Tegur sapa bermuka dua itu dilakukan secara berlebihan, maka yang nantinya akan terlihat adalah basa-basi. Apa jadinya jika semua sudah melakukan hal itu, dimana basa-basi, tegur sapa yang berlebihan, serta hal-hal yang tak masuk akal lainnya sering dilakukan, apa tak membuang-buang waktu?
Media sosial memang tak ada habisnya dalam menyampaikan pendapat, kegalauan, informasi tak pasti yang didapatkan dari ujung dunia kemudian di-share, serta keadaan remeh-temeh lainnya yang membuat kita geleng-geleng kepala karena si doi kelewat narsis.
Dan media sosial pribadi pun adalah langkah awal untuk menyampaikan informasi orang bermuka dua. Sebagai catatan sejarah si doi, ia berfoto dengan orang-orang penting ini dan itu--apalagi jika sudah musim politik--agar ia bisa lebih dekat sama petinggi-petinggi untuk dapat proyek atau sekedar cari-cari "uang rokok".

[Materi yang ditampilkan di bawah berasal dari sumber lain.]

-- ==== Sys2Proof/Tests/Slice0.lean ====
section
/-!
SUPPORT. The model's own tests: words written out from the spec's encoding tables and what they decode to;
for each obligation states and operands that meet its hypotheses; ill-formed terms; single instructions with
the results that the spec's rules and examples give.
-/
namespace Sys2Proof.Tests
open Sys2Proof Sys2Proof.Machine Sys2Proof.Claims

/-! ## Words, assembled field by field from the tables of 02 to 18 -/

def controlWordsA : List (Nat × Nat × Instr) :=
  [(0x0158000000000000, 0x0, .nop ⟨true, 3⟩),
   (0x020FFFFFD8000000, 0x0, .bra ⟨false, 1⟩ (-5)),
   (0x0238000000000001, 0x100000000, .braLong ⟨false, 7⟩ 0x100000000),
   (0x033FFFFFE8280002, 0x0, .bru ⟨false, 7⟩ .nz ⟨.s 5, false⟩ (-3)),
   (0x03380000004C0007, 0xfffffffffffffff8, .bruLong ⟨false, 7⟩ .nneg ⟨.s 9, true⟩ (-8)),
   (0x0438003000040000, 0x0, .brx ⟨false, 7⟩ ⟨.v 6, true⟩),
   (0x0538000010000000, 0x0, .call ⟨false, 7⟩ 2),
   (0x0538000000000001, 0x40, .callLong ⟨false, 7⟩ 0x40),
   (0x0638003000000000, 0x0, .callx ⟨false, 7⟩ ⟨.v 6, false⟩),
   (0x0738000000000000, 0x0, .ret),
   (0x0838000000000000, 0x0, .join),
   (0x0910000000000000, 0x0, .exit ⟨false, 2⟩)]
theorem test_decode_controlWordsA : controlWordsA.all (fun e => decode .max e.1 e.2.1 == .ok e.2.2) = true := by decide

def controlWordsB : List (Nat × Nat × Instr) :=
  [(0x0A38100008000010, 0x0, .plog ⟨false, 7⟩ (.p 2) (.p 0) (.p 1) 8),
   (0x0B38083800000000, 0x0, .voteAll ⟨false, 7⟩ (.p 1) (.p 7)),
   (0x0B38081800000002, 0x0, .voteAny ⟨false, 7⟩ (.p 1) (.p 3)),
   (0x0B38083800000006, 0x0, .voteLeader ⟨false, 7⟩ (.p 1) (.p 7)),
   (0x0B38602000000104, 0x0, .voteBallot ⟨false, 7⟩ true (.s 12) (.p 4)),
   (0x0C38001018000002, 0x0, .ipf ⟨false, 7⟩ true ⟨.s 2, false⟩ ⟨.s 3, false⟩),
   (0x0D38201018020000, 0x0, .iinv ⟨false, 7⟩ (.s 4) ⟨.s 2, false⟩ ⟨.s 3, true⟩),
   (0x0E38000000000002, 0x0, .runaOn ⟨false, 7⟩),
   (0x0E38000000000000, 0x0, .runaOff ⟨false, 7⟩)]
theorem test_decode_controlWordsB : controlWordsB.all (fun e => decode .max e.1 e.2.1 == .ok e.2.2) = true := by decide

def integerWordsA : List (Nat × Nat × Instr) :=
  [(0x2038180810020100, 0x0, .iadd ⟨false, 7⟩ ⟨false, false, .i32⟩ (.v 3) ⟨.v 1, false⟩ ⟨.v 2, true⟩),
   (0x2050382FFFFD8100, 0x0, .iaddImm ⟨true, 2⟩ ⟨false, false, .i32⟩ (.v 7) ⟨.v 5, false⟩ (-3)),
   (0x21BE0E1018000700, 0x0, .isub ⟨false, 7⟩ ⟨true, false, .n16⟩ (.x 1) ⟨.x 2, false⟩ ⟨.v 3, false⟩),
   (0x213820200100C300, 0x0, .isubImm ⟨false, 7⟩ ⟨false, true, .b64⟩ (.s 4) ⟨.s 4, false⟩ 0x100),
   (0x2238203040000400, 0x0, .imul ⟨false, 7⟩ ⟨false, false, .i64⟩ (.v 4) ⟨.v 6, false⟩ ⟨.v 8, false⟩),
   (0x2238203000078202, 0x0, .imulImm ⟨false, 7⟩ ⟨false, false, .n32⟩ (.v 4) ⟨.v 6, true⟩ 7),
   (0x2338081018000200, 0x0, .imulh ⟨false, 7⟩ ⟨false, false, .n32⟩ (.v 1) ⟨.v 2, false⟩ ⟨.v 3, false⟩),
   (0x2438081018210100, 0x0, .imad ⟨false, 7⟩ ⟨false, false, .i32⟩ (.v 1) ⟨.v 2, false⟩ ⟨.v 3, false⟩ ⟨.v 4, true⟩),
   (0x2538081000000600, 0x0, .iabs ⟨false, 7⟩ ⟨false, false, .i16⟩ (.v 1) ⟨.v 2, false⟩),
   (0x2638081018000100, 0x0, .imin ⟨false, 7⟩ ⟨false, false, .i32⟩ (.v 1) ⟨.v 2, false⟩ ⟨.v 3, false⟩),
   (0x26380817FFFF8100, 0x0, .iminImm ⟨false, 7⟩ ⟨false, false, .i32⟩ (.v 1) ⟨.v 2, false⟩ (-1)),
   (0x2738081018004500, 0x0, .imax ⟨false, 7⟩ ⟨false, true, .n64⟩ (.s 1) ⟨.s 2, false⟩ ⟨.s 3, false⟩)]
theorem test_decode_integerWordsA : integerWordsA.all (fun e => decode .max e.1 e.2.1 == .ok e.2.2) = true := by decide

def integerWordsB : List (Nat × Nat × Instr) :=
  [(0x2738081000098200, 0x0, .imaxImm ⟨false, 7⟩ ⟨false, false, .n32⟩ (.v 1) ⟨.v 2, false⟩ 9),
   (0x283828081018402C, 0x0, .lop ⟨false, 7⟩ false .b32 (.v 5) ⟨.v 1, false⟩ ⟨.v 2, false⟩ ⟨.v 3, false⟩ 0x96),
   (0x2938081018000000, 0x0, .shl ⟨false, 7⟩ ⟨false, false, .b32⟩ (.v 1) ⟨.v 2, false⟩ ⟨.v 3, false⟩),
   (0x2938102000218300, 0x0, .shlImm ⟨false, 7⟩ ⟨false, false, .b64⟩ (.v 2) ⟨.v 4, false⟩ 33),
   (0x2A38081018004000, 0x0, .shr ⟨false, 7⟩ ⟨false, true, .b32⟩ (.s 1) ⟨.s 2, false⟩ ⟨.s 3, false⟩),
   (0x2A38081000048000, 0x0, .shrImm ⟨false, 7⟩ ⟨false, false, .b32⟩ (.v 1) ⟨.v 2, false⟩ 4),
   (0x2B38081018000100, 0x0, .sar ⟨false, 7⟩ ⟨false, false, .i32⟩ (.v 1) ⟨.v 2, false⟩ ⟨.v 3, false⟩),
   (0x2B38102000048400, 0x0, .sarImm ⟨false, 7⟩ ⟨false, false, .i64⟩ (.v 2) ⟨.v 4, false⟩ 4),
   (0x2C38081018200000, 0x0, .shfL ⟨false, 7⟩ false (.v 1) ⟨.v 2, false⟩ ⟨.v 3, false⟩ ⟨.v 4, false⟩),
   (0x2CBE081018200002, 0x0, .shfR ⟨false, 7⟩ true (.x 1) ⟨.v 2, false⟩ ⟨.v 3, false⟩ ⟨.v 4, false⟩),
   (0x2D38102000000300, 0x0, .popc ⟨false, 7⟩ ⟨false, false, .b64⟩ (.v 2) ⟨.v 4, false⟩),
   (0x2E38081000004000, 0x0, .clz ⟨false, 7⟩ ⟨false, true, .b32⟩ (.s 1) ⟨.s 2, false⟩)]
theorem test_decode_integerWordsB : integerWordsB.all (fun e => decode .max e.1 e.2.1 == .ok e.2.2) = true := by decide

def integerWordsC : List (Nat × Nat × Instr) :=
  [(0x2F38081000000000, 0x0, .brev ⟨false, 7⟩ .b32 (.v 1) ⟨.v 2, false⟩),
   (0x3038081018000100, 0x0, .bfe ⟨false, 7⟩ ⟨false, false, .i32⟩ (.v 1) ⟨.v 2, false⟩ ⟨.v 3, false⟩),
   (0x3138081018200000, 0x0, .bfi ⟨false, 7⟩ ⟨false, false, .b32⟩ (.v 1) ⟨.v 2, false⟩ ⟨.v 3, false⟩ ⟨.v 4, false⟩),
   (0x3A38081018200000, 0x0, .prmt ⟨false, 7⟩ (.v 1) ⟨.v 2, false⟩ ⟨.v 3, false⟩ ⟨.v 4, false⟩),
   (0x323830101800020A, 0x0, .icmp ⟨false, 7⟩ ⟨false, false, .n32⟩ .ge (.p 6) ⟨.v 2, false⟩ ⟨.v 3, false⟩),
   (0x32380820000A8108, 0x0, .icmpImm ⟨false, 7⟩ ⟨false, false, .i32⟩ .lt (.p 1) ⟨.v 4, false⟩ 10),
   (0x3338081018280000, 0x0, .isel ⟨false, 7⟩ false .b32 (.v 1) ⟨.v 2, false⟩ ⟨.v 3, false⟩ (.p 5)),
   (0x3438081000000002, 0x0, .mov ⟨false, 7⟩ ⟨false, false, .b32⟩ true (.v 1) ⟨.s 2, false⟩),
   (0x35380807FFFE0000, 0x0, .movi ⟨false, 7⟩ ⟨false, false, .b32⟩ (.v 1) (-2)),
   (0x3538100000000301, 0x123456789abcdef0, .moviLong ⟨false, 7⟩ ⟨false, false, .b64⟩ (.v 2) 0x123456789ABCDEF0),
   (0x3638080000004218, 0x0, .ident ⟨false, 7⟩ true .tenant (.s 1)),
   (0x37BE16100080000A, 0x0, .xlane ⟨false, 7⟩ true .xor .b32 (.x 2) ⟨.x 2, false⟩ (.imm 16))]
theorem test_decode_integerWordsC : integerWordsC.all (fun e => decode .max e.1 e.2.1 == .ok e.2.2) = true := by decide

def integerWordsD : List (Nat × Nat × Instr) :=
  [(0x3838501030180100, 0x0, .lea ⟨false, 7⟩ ⟨false, false, .i32⟩ (.v 10) ⟨.v 2, false⟩ ⟨.v 6, false⟩ 3),
   (0x3938404800000622, 0x0, .cvti ⟨false, 7⟩ ⟨false, false, .i16⟩ .i32 true (.v 8) ⟨.v 9, false⟩)]
theorem test_decode_integerWordsD : integerWordsD.all (fun e => decode .max e.1 e.2.1 == .ok e.2.2) = true := by decide

def memoryWordsA : List (Nat × Nat × Instr) :=
  [(0x40BE201000060100, 0x0, .ld ⟨false, 7⟩ true .b16 false (.x 4) ⟨false, ⟨.v 2, false⟩, 6, none⟩),
   (0x4038402800008341, 0x12345678, .ldLong ⟨false, 7⟩ false .b64 false (.v 8) ⟨true, ⟨.s 5, true⟩, 0, none⟩ 0x12345678),
   (0x413818204A0142A0, 0x0, .st ⟨false, 7⟩ false .b32 ⟨.v 3, true⟩ ⟨false, ⟨.v 4, false⟩, 0, some ⟨.v 9, 2, some (.s 1), true⟩⟩),
   (0x4138202800008401, 0x10, .stLong ⟨false, 7⟩ false .b128 ⟨.v 4, false⟩ ⟨true, ⟨.s 5, false⟩, 0, none⟩ 0x10),
   (0x423840180040B200, 0x0, .lds ⟨false, 7⟩ false .b32 false true true (.v 8) ⟨true, ⟨.s 3, false⟩, 64, none⟩),
   (0x4338401FFFFC9000, 0x0, .sts ⟨false, 7⟩ false .b8 true ⟨.v 8, false⟩ ⟨true, ⟨.s 3, false⟩, (-4), none⟩),
   (0x4438405800101900, 0x0, .ldr ⟨false, 7⟩ false .b16 true true false (.v 8) ⟨3, true, 16, none⟩),
   (0x453850102BFF5300, 0x0, .str ⟨false, 7⟩ false .b64 true ⟨.v 10, false⟩ ⟨2, false, 0, some ⟨.v 5, 3, none, false⟩⟩),
   (0x4638002000400004, 0x0, .pf ⟨false, 7⟩ 2 ⟨false, ⟨.v 4, false⟩, 64, none⟩),
   (0x4638002800008003, 0x1000, .pfLong ⟨false, 7⟩ 1 ⟨true, ⟨.s 5, false⟩, 0, none⟩ 0x1000),
   (0x4738002030400006, 0x0, .stmap ⟨false, 7⟩ 3 ⟨.s 4, false⟩ ⟨.s 6, false⟩ ⟨.s 8, false⟩),
   (0x483800000000001E, 0x0, .stunmap ⟨false, 7⟩ 15)]
theorem test_decode_memoryWordsA : memoryWordsA.all (fun e => decode .max e.1 e.2.1 == .ok e.2.2) = true := by decide

def memoryWordsB : List (Nat × Nat × Instr) :=
  [(0x4938002028000000, 0x0, .femEmpty ⟨false, 7⟩ ⟨.s 4, false⟩ ⟨.s 5, false⟩),
   (0x4938002028000002, 0x0, .femFull ⟨false, 7⟩ ⟨.s 4, false⟩ ⟨.s 5, false⟩),
   (0x4938002028000004, 0x0, .femAx ⟨false, 7⟩ ⟨.s 4, false⟩ ⟨.s 5, false⟩),
   (0x4938002028040006, 0x0, .femPr ⟨false, 7⟩ ⟨.s 4, true⟩ ⟨.s 5, false⟩),
   (0x4A38480000000002, 0x0, .ringq ⟨false, 7⟩ 1 (.s 9)),
   (0x4B38381018000000, 0x0, .cwbL3 ⟨false, 7⟩ (.s 7) ⟨.s 2, false⟩ ⟨.s 3, false⟩),
   (0x4B38381018000002, 0x0, .cwbMem ⟨false, 7⟩ (.s 7) ⟨.s 2, false⟩ ⟨.s 3, false⟩),
   (0x4C38381018000000, 0x0, .cinvCore ⟨false, 7⟩ (.s 7) ⟨.s 2, false⟩ ⟨.s 3, false⟩),
   (0x4C38381018000002, 0x0, .cinvDie ⟨false, 7⟩ (.s 7) ⟨.s 2, false⟩ ⟨.s 3, false⟩),
   (0x4C38381018000004, 0x0, .cinvDev ⟨false, 7⟩ (.s 7) ⟨.s 2, false⟩ ⟨.s 3, false⟩),
   (0x4D38381000000004, 0x0, .tlbq ⟨false, 7⟩ 2 (.s 7) ⟨.s 2, false⟩)]
theorem test_decode_memoryWordsB : memoryWordsB.all (fun e => decode .max e.1 e.2.1 == .ok e.2.2) = true := by decide

def floatWordsA : List (Nat × Nat × Instr) :=
  [(0x60BE1E1808000900, 0x0, .fadd ⟨false, 7⟩ ⟨true, .ne, .f16⟩ (.x 3) ⟨.x 3, false⟩ ⟨.v 1, false⟩),
   (0x60381009FC00A800, 0x0, .faddImm ⟨false, 7⟩ ⟨false, .rp, .f32⟩ (.v 2) ⟨.v 1, false⟩ 0x1FC00),
   (0x6138102030003B00, 0x0, .fsub ⟨false, 7⟩ ⟨false, .rm, .f64⟩ (.v 2) ⟨.v 4, false⟩ ⟨.v 6, false⟩),
   (0x6238081018000C00, 0x0, .fmul ⟨false, 7⟩ ⟨false, .ne, .f16x2⟩ (.v 1) ⟨.v 2, false⟩ ⟨.v 3, false⟩),
   (0x623808103C008900, 0x0, .fmulImm ⟨false, 7⟩ ⟨false, .ne, .f16⟩ (.v 1) ⟨.v 2, false⟩ 0x3C00),
   (0x6338200810181800, 0x0, .fma ⟨false, 7⟩ ⟨false, .rz, .f32⟩ (.v 4) ⟨.v 1, false⟩ ⟨.v 2, false⟩ ⟨.v 3, false⟩),
   (0x7338200810180D00, 0x0, .fdot2 ⟨false, 7⟩ ⟨false, .ne, .bf16x2⟩ (.v 4) ⟨.v 1, false⟩ ⟨.v 2, false⟩ ⟨.v 3, false⟩),
   (0x7138201008000B00, 0x0, .fscale ⟨false, 7⟩ ⟨false, .ne, .f64⟩ (.v 4) ⟨.v 2, false⟩ ⟨.v 1, false⟩),
   (0x6438081018000800, 0x0, .fmin ⟨false, 7⟩ false .f32 (.v 1) ⟨.v 2, false⟩ ⟨.v 3, false⟩),
   (0x6438081000058800, 0x0, .fminImm ⟨false, 7⟩ false .f32 (.v 1) ⟨.v 2, false⟩ 5),
   (0x65BE081018000A00, 0x0, .fmax ⟨false, 7⟩ true .bf16 (.x 1) ⟨.v 2, false⟩ ⟨.v 3, false⟩),
   (0x6538081000058800, 0x0, .fmaxImm ⟨false, 7⟩ false .f32 (.v 1) ⟨.v 2, false⟩ 5)]
theorem test_decode_floatWordsA : floatWordsA.all (fun e => decode .max e.1 e.2.1 == .ok e.2.2) = true := by decide

def floatWordsB : List (Nat × Nat × Instr) :=
  [(0x663808100000080C, 0x0, .fmov ⟨false, 7⟩ false .f32 true true (.v 1) ⟨.v 2, false⟩),
   (0x673808101800080C, 0x0, .fcmp ⟨false, 7⟩ .f32 .un (.p 1) ⟨.v 2, false⟩ ⟨.v 3, false⟩),
   (0x67380817F8008808, 0x0, .fcmpImm ⟨false, 7⟩ .f32 .lt (.p 1) ⟨.v 2, false⟩ (-2048)),
   (0x6838100800000B10, 0x0, .fcvt ⟨false, 7⟩ ⟨false, .ne, .f64⟩ .f32 false (.v 2) ⟨.v 1, false⟩ none),
   (0x6938081000002800, 0x0, .frnd ⟨false, 7⟩ .rp .f32 (.v 1) ⟨.v 2, false⟩),
   (0x6A38081000000800, 0x0, .frcps ⟨false, 7⟩ (.v 1) ⟨.v 2, false⟩),
   (0x6B38081000000800, 0x0, .frsqs ⟨false, 7⟩ (.v 1) ⟨.v 2, false⟩),
   (0x6C38102000001B00, 0x0, .fsqrt ⟨false, 7⟩ ⟨false, .rz, .f64⟩ (.v 2) ⟨.v 4, false⟩),
   (0x6D38081018000800, 0x0, .fdiv ⟨false, 7⟩ ⟨false, .ne, .f32⟩ (.v 1) ⟨.v 2, false⟩ ⟨.v 3, false⟩),
   (0x6E38081000000800, 0x0, .fex2 ⟨false, 7⟩ (.v 1) ⟨.v 2, false⟩),
   (0x6F38081000000800, 0x0, .flg2 ⟨false, 7⟩ (.v 1) ⟨.v 2, false⟩),
   (0x7038081000000B00, 0x0, .fclass ⟨false, 7⟩ .f64 (.v 1) ⟨.v 2, false⟩)]
theorem test_decode_floatWordsB : floatWordsB.all (fun e => decode .max e.1 e.2.1 == .ok e.2.2) = true := by decide

def floatWordsC : List (Nat × Nat × Instr) :=
  [(0x7238081000000800, 0x0, .fxtrExp ⟨false, 7⟩ .f32 (.v 1) ⟨.v 2, false⟩),
   (0x7238081000000802, 0x0, .fxtrMan ⟨false, 7⟩ .f32 (.v 1) ⟨.v 2, false⟩),
   (0x7438A0A038000D00, 0x0, .xacc ⟨false, 7⟩ .bf16x2 ⟨.v 20, false⟩ ⟨.v 7, false⟩),
   (0x753808A000004800, 0x0, .xrnd ⟨false, 7⟩ .ne true (.v 1) ⟨.v 20, false⟩)]
theorem test_decode_floatWordsC : floatWordsC.all (fun e => decode .max e.1 e.2.1 == .ok e.2.2) = true := by decide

Anehnya, foto di media sosial dijadikan bahan acuan bagi orang awam agar orang bermuka dua mendapatkan simpati dan empati, atau dengan sekelumit caption dan pengambilan angel foto yang ciamik, mampu menghadirkan maya, di mana salah satu orang di dalam foto itu mendapatkan tepuk tangan atau hujatan dari orang-orang awam.
Sangat gampang menemukan orang yang bermuka yang tak konsisten dengan apa yang dikatakan. Mencari kesempatan dalam kesempitan. Menghujat orang karena gagal dan tiba-tiba orang itu sukses, tiba-tiba bermuka dua itu "menempel" lagi.
Pada prinsipnya memang manusia adalah makhluk sosial, jadi sewajarnya jika bermuka dua itu dibutuhkan agar bisa menjalin relasi dengan kolega atau teman dengan baik. Dalam bersosial, egosentrisme memang mesti dihilangkan untuk mencari kebenaran personal.
Begitulah kira-kira jika tegur sapa berlebihan selalu dibuat-buat, apalagi disebarkan melalui media sosial. Sebenarnya hidup itu tak perlu dibuat-buat. Jika dibuat-buat, seperti hidup dalam kepalsuan yang hampa dan tak bermakna.